First, when comparing the analog outputs of players back to back, differences in playback volume can be easily confused with differences in subjective playback quality. In many tests, people have expressed a preference for playback in terms of quality in which the only difference was volume. A few audio gimmicks (HDCD, DTS, or Vacuum Tube “Buffer” stage upgrades for example) take advantage of that. So, knowing what the relative output level is in absolute terms can indeed be a useful thing when comparing different players.
Secondly, with a given noise floor inherent in a particular audio system, a particularly low output from the original source can result in lower dynamic range, which in linear systems, translates to low-level resolution. Following this low output with a gain stage does not improve the situation, as the gain applied to the signal also amplifies the noise floor, so that the dynamic range remains the same, possibly worsened by the noise of the device providing the gain. In other words, if the playback level is lower, and the noise floor is the same, even when the volume is equalized, the resulting noise floor is higher. That’s not to say that lower output means necessarily lower dynamic range, and therefore less low-level resolution, but it can be useful to note the output level when analyzing the dynamic range performance of a particular player to see if it had any possible effect.
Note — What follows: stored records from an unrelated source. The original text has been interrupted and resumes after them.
/-! ### Capability exchange (R291, R292) -/

/-- The hop count this device sends on a DOWN group (R291). -/
def State.hopsSent (s : State) : Nat := (if s.isWorker then s.get LINK_HOPS_HOPS else 0) + 1
/-- This end's CAP block (R291, R296). -/
def State.capBlk (s : State) (g n : Fin 8) (idx : Nat) (ack : Bool) : Nat :=
  0x4B + idx * 2 ^ 8 + ack.toNat * 2 ^ 10 + 0x2 * 2 ^ 32 +
  (if idx = 0 then
    0x1 * 2 ^ 11 + s.get LINK_ID_DEV_ID * 2 ^ 15 + s.get (LINK_GRPn_CTRL_ROLE g) * 2 ^ 19 + s.get (LINK_GRPn_CTRL_WIDTH g) * 2 ^ 21
    + (n.val - g.val) * 2 ^ 36 + (if s.downRole g then s.hopsSent else 0) * 2 ^ 40
  else 256 * 2 ^ 12 + 128 * 2 ^ 36 + 8 * 2 ^ 48)
/-- A device ID appears in the route of a group other than `g`. -/
def State.routedElsewhere (s : State) (g : Fin 8) (id : Nat) : Bool :=
  allLanes.any fun h => h != g && (s.grp[h]).conf && (s.get (LINK_GRPn_ROUTE_MASK h)).testBit id
/-- The conditions of R292 on a far end's INDEX 0 block. -/
def State.capOk (s : State) (g n : Fin 8) (p : Nat) : Bool :=
  let role := s.get (LINK_GRPn_CTRL_ROLE g)
  let id := fld p 15 4
  fld p 11 4 == 1 && fld p 19 2 == (match role with | 0 => 3 | 1 => 2 | _ => 1)
  && fld p 21 2 == s.get (LINK_GRPn_CTRL_WIDTH g) && fld p 36 4 == n.val - g.val
  && (role != 1 || (id != 0 && id != s.get LINK_ID_DEV_ID && !s.routedElsewhere g id))
  && (role != 2 || (decide (1 ≤ fld p 40 4) && decide (fld p 40 4 ≤ 4)))
/-- On a worker, DOWN groups wait in CAPX for the UP group to be ACTIVE (R286). -/
def State.capHeld (s : State) (g : Fin 8) : Bool :=
  s.isWorker && s.downRole g && !(allLanes.any fun h => s.grpOn h && s.hostRole h && s.grpState h == 2)
/-- A lane becomes ACTIVE once it has accepted, has been acknowledged and has acknowledged four times (R292). -/
def State.tryActive (s : State) (n : Fin 8) : State :=
  let l := s.lane[n]
  match s.grpOf n, l.cap0, l.cap1 with
  | some g, some c0, some c1 =>
    if s.laneState n = lnCapx ∧ s.grpOn g ∧ l.accepted ∧ l.farAck ∧ 4 ≤ l.capAcks then
      let s1 := (((s.setLaneState n lnActive).set (LINK_GRPn_STATUS_FAR_ID g) (fld c0.1 15 4)).set (LINK_GRPn_STATUS_FAR_HOPS g) (fld c0.1 40 3)).setGrp g fun r => { r with
        farCr := (fld c1.1 12 12, fld c1.1 36 12, fld c1.1 48 4) }
      let s2 := if s.get (LINK_GRPn_CTRL_ROLE g) = 2 then s1.set LINK_HOPS_HOPS (fld c0.1 40 4) else s1
      if s2.grpMask g = 0 then s2.startStream g n else s2.setGrp g fun r => { r with joining := r.joining ++ [n.val] }
    else s
  | _, _, _ => s
/-- One more copy of a CAP block, compared without its ACK bit. -/
def capCopy (old : Option (Nat × Nat)) (p : Nat) : Option (Nat × Nat) :=
  let q := p - fld p 10 1 * 2 ^ 10
  match old with | some (o, k) => if o = q then some (q, k + 1) else some (q, 1) | none => some (q, 1)
/-- A CAP block received in CAPX (R292). -/
def State.capRx (s : State) (g n : Fin 8) (p : Nat) : State :=
  let idx := fld p 8 2
  if 2 ≤ idx then s
  else if idx = 0 ∧ !s.capOk g n p then
    (((s.raise LINK_FLAGS_CAP_MISMATCH 1).set (LINK_GRPn_FARCAP0_BLK_LO g) (lo32 p)).set (LINK_GRPn_FARCAP1_BLK_HI g) (hi32 p)).setLane n fun l => { l with
      cap0 := none, accepted := false }
  else
    let s1 := s.setLane n fun l =>
      let c0 := if idx = 0 then capCopy l.cap0 p else l.cap0
      let c1 := if idx = 1 then capCopy l.cap1 p else l.cap1
      { l with cap0 := c0, cap1 := c1, farAck := l.farAck || fld p 10 1 == 1
               accepted := l.accepted || ((c0.map (·.2)).getD 0 ≥ 2 && (c1.map (·.2)).getD 0 ≥ 2) }
    s1.tryActive n
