/-! ### Opcodes (R314) -/

/-- Every group is OFF. -/
def State.groupsOff (s : State) : Bool := allLanes.all fun g => !s.grpOn g
/-- MODE and DEV_ID fit together (R284). -/
def idOk (mode id : Nat) : Bool := if mode = 2 then decide (1 ≤ id) && decide (id ≤ 15) else decide (mode < 2) && id == 0
/-- Take a mode and a device ID; the reference in use changes with the step to or from a worker (R307). -/
def State.setId (s : State) (mode id : Nat) : State :=
  let s1 := (s.set LINK_ID_MODE mode).set LINK_ID_DEV_ID id
  let s2 := if mode = 2 then s1 else s1.set LINK_HOPS_HOPS 0
  if s1.isWorker == s.isWorker then s2 else s2.voidEpoch.setLink fun l => { l with
    lastSet := none, lastRx := none, rtts := [], outliers := [], runStart := none, linkTrig := none }
def linkSetId (s : State) (ps : List Nat) : CmdRes :=
  if !s.groupsOff then .denied
  else if !idOk (par ps 1) (par ps 2) then .bad
  else .ok (s.setId (par ps 1) (par ps 2))
/-- LINK_SET_ID (R314). -/
def execLinkSetId (c : CmdIn) (s : State) : Host.Outcome State Fault Refusal :=
  .next (runCmd 0x90 10 (fun _ => [0, full, full]) linkSetId c s)
def linkGroup (s : State) (ps : List Nat) : CmdRes :=
  let w := par ps 2
  let role := par ps 3
  let en := bit (par ps 4) 0
  if !s.groupOk (par ps 1) w role then .bad
  else
    let n : Fin 8 := Fin.ofNat 8 (par ps 1)
    if s.groupNew n w role && s.grpOn n then .denied
    else if s.groupNew n w role && s.lanesOn n.val w then .bad
    else if !s.groupNew n w role && en == s.on (LINK_GRPn_CTRL_EN n) then .done stAlready [s.rawReg 10 (0x1004 + 0x100 * n.val)] s
    else
      let s1 := s.putGroup n w role en
      .done stOk [s1.rawReg 10 (0x1004 + 0x100 * n.val)] s1
/-- LINK_GROUP (R285, R286, R314). -/
def execLinkGroup (c : CmdIn) (s : State) : Host.Outcome State Fault Refusal :=
  .next (runCmd 0x91 10 (fun _ => [0, full, full, full, 1]) linkGroup c s)
/-- TB_INT and ECHO_INT within their ranges (R312). -/
def timingOk (v : Nat) : Bool :=
  decide (10 ≤ fld v 0 16) && decide (fld v 0 16 ≤ 10000) && decide (100 ≤ fld v 16 16) && decide (fld v 16 16 ≤ 60000)
def linkTimingCfg (s : State) (ps : List Nat) : CmdRes :=
  if !timingOk (par ps 1) ∨ par ps 2 < 2 ∨ 255 < par ps 2 ∨ 65535 < par ps 4 then .bad
  else .ok (((((s.set LINK_TIMING_TB_INT (fld (par ps 1) 0 16)).set LINK_TIMING_ECHO_INT (fld (par ps 1) 16 16)).set
    LINK_REPLAY_REPLAY_TMO (par ps 2)).set LINK_ASYM_PS (par ps 3)).set LINK_RTT_JUMP_PS (par ps 4))
/-- LINK_TIMING_CFG (R314). -/
def execLinkTimingCfg (c : CmdIn) (s : State) : Host.Outcome State Fault Refusal :=
  .next (runCmd 0x92 10 (fun _ => [0, full, full, full, full]) linkTimingCfg c s)
/-- A run start phase lies far enough ahead (R309). -/
def State.startOk (s : State) (p : Nat) : Bool :=
  match s.instantOf p with
  | some t => decide (s.nowNs + ((4 * s.get LINK_TIMING_TB_INT + 100 : Nat) : Rat) * 1000 ≤ t)
  | none => false
def linkRunStart (s : State) (ps : List Nat) : CmdRes :=
  let p := par ps 1 + par ps 2 * 2 ^ 32
  if s.get LINK_ID_MODE ≠ 1 then .denied
  else if !s.on SEQ_REF_STATUS_EPOCH_VALID then .notReady
  else if !s.startOk p then .bad
  else
    let g := (s.link.runGen + 1) % 16
    .done stOk [g] (s.setLink fun l => { l with runGen := g, runStart := some p, linkTrig := some p })
/-- LINK_RUN_START (R309, R314). -/
def execLinkRunStart (c : CmdIn) (s : State) : Host.Outcome State Fault Refusal :=
  .next (runCmd 0x93 10 (fun _ => [0, full, full]) linkRunStart c s)
/-- P1 names a configured group. -/
def State.groupOf (s : State) (v : Nat) : Option (Fin 8) := allLanes.find? fun g => g.val == v && (s.grp[g]).conf
def linkLoop (s : State) (ps : List Nat) : CmdRes :=
  match s.groupOf (par ps 1) with
  | some g => if s.grpOn g then .denied else .ok (s.set (LINK_GRPn_CTRL_LOOP g) (par ps 2))
  | none => .bad
/-- LINK_LOOP (R311, R314). -/
def execLinkLoop (c : CmdIn) (s : State) : Host.Outcome State Fault Refusal :=
  .next (runCmd 0x94 10 (fun _ => [0, full, 1]) linkLoop c s)
def linkTopology (s : State) (_ : List Nat) : CmdRes :=
  .data s ([s.rawReg 10 4, s.rawReg 10 8] ++ (allLanes.filter fun g => (s.grp[g]).conf).flatMap fun g =>
    [s.rawReg 10 (0x1004 + 0x100 * g.val), s.rawReg 10 (0x1008 + 0x100 * g.val)])
/-- LINK_TOPOLOGY (R314). -/
def execLinkTopology (c : CmdIn) (s : State) : Host.Outcome State Fault Refusal := .next (runCmd 0x95 10 (fun _ => []) linkTopology c s)
def linkRttStatus (s : State) (_ : List Nat) : CmdRes :=
  if !s.isWorker then .denied
  else .data s [s.get LINK_RTT_PS, s.get LINK_DELAY_PS, s.get SEQ_REF_RESID_RESID, s.get LINK_ECHO_LOST_COUNT, s.get LINK_ECHO_OUTLIER_COUNT]
/-- LINK_RTT_STATUS (R314). -/
def execLinkRttStatus (c : CmdIn) (s : State) : Host.Outcome State Fault Refusal := .next (runCmd 0x96 10 (fun _ => []) linkRttStatus c s)
def linkGetStatus (s : State) (ps : List Nat) : CmdRes :=
  match s.groupOf (par ps 1) with
  | some g =>
    .data s ([s.rawReg 10 0x24] ++ ((List.range 11).map fun i => s.rawReg 10 (0x1000 + 0x100 * g.val + 4 * i))
      ++ (List.range 6).map fun i => s.rawReg 10 (0x2C + 4 * i))
  | none => .bad
/-- LINK_GET_STATUS (R314). -/
def execLinkGetStatus (c : CmdIn) (s : State) : Host.Outcome State Fault Refusal :=
  .next (runCmd 0x97 10 (fun _ => [0, full]) linkGetStatus c s)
Thirdly, comparing the output of the left vs. right channels gives us some idea of what kind of manufacturing tolerances we’re looking at, indicating some degree of build quality. While the difference would have to be quite substantial to actually throw off the subjective soundstage, it would be difficult not to argue that all things being equal, a closer match is better, if only for peace of mind.
Human ears are very sensitive to tonality, sometimes in ways we wouldn’t suppose. Frequency response determines the tonal character, if any, imposed by an audio component. If the output at any given frequency across the audible range is not equal in proportion to that output at any other frequency, it will not only alter the proportions of sounds occupying different frequency ranges, but the proportions of harmonics, the spectrum of which helps us identify the nature of a given sound, helping differentiate a flute from a violin.
With today’s digital audio standard used by CD, frequency response should be very good, with a very minor taper at the upper-end of the frequency range before 20 kHz due to the constraints placed on the required analog filter by the 44.1 kHz sampling rate. With DVD-A and SACD players, frequency response should be excellent.
Compared to last year, in 2001 we did frequency response measurements with a continuous sweep, as opposed to sampled points, which allowed a more precise picture of a player’s performance.
Good Frequency Response
This picture shows a very good frequency response. Not only does it imply tonal accuracy, but it also implies a nicely designed and implemented reconstruction filter, without ringing or ripple.
Poor Frequency Response
Above is a really bad frequency response in terms of the high-frequency deviation, for electronics at least.
Poor Frequency Response Example 2
Another example of a poor frequency response shows not so much absolute deviation from flat, but rather a lot of ripple in the top-end. The tonal deviation itself might not be so audible, but it also implies ringing, caused by a poorly designed reconstruction filter.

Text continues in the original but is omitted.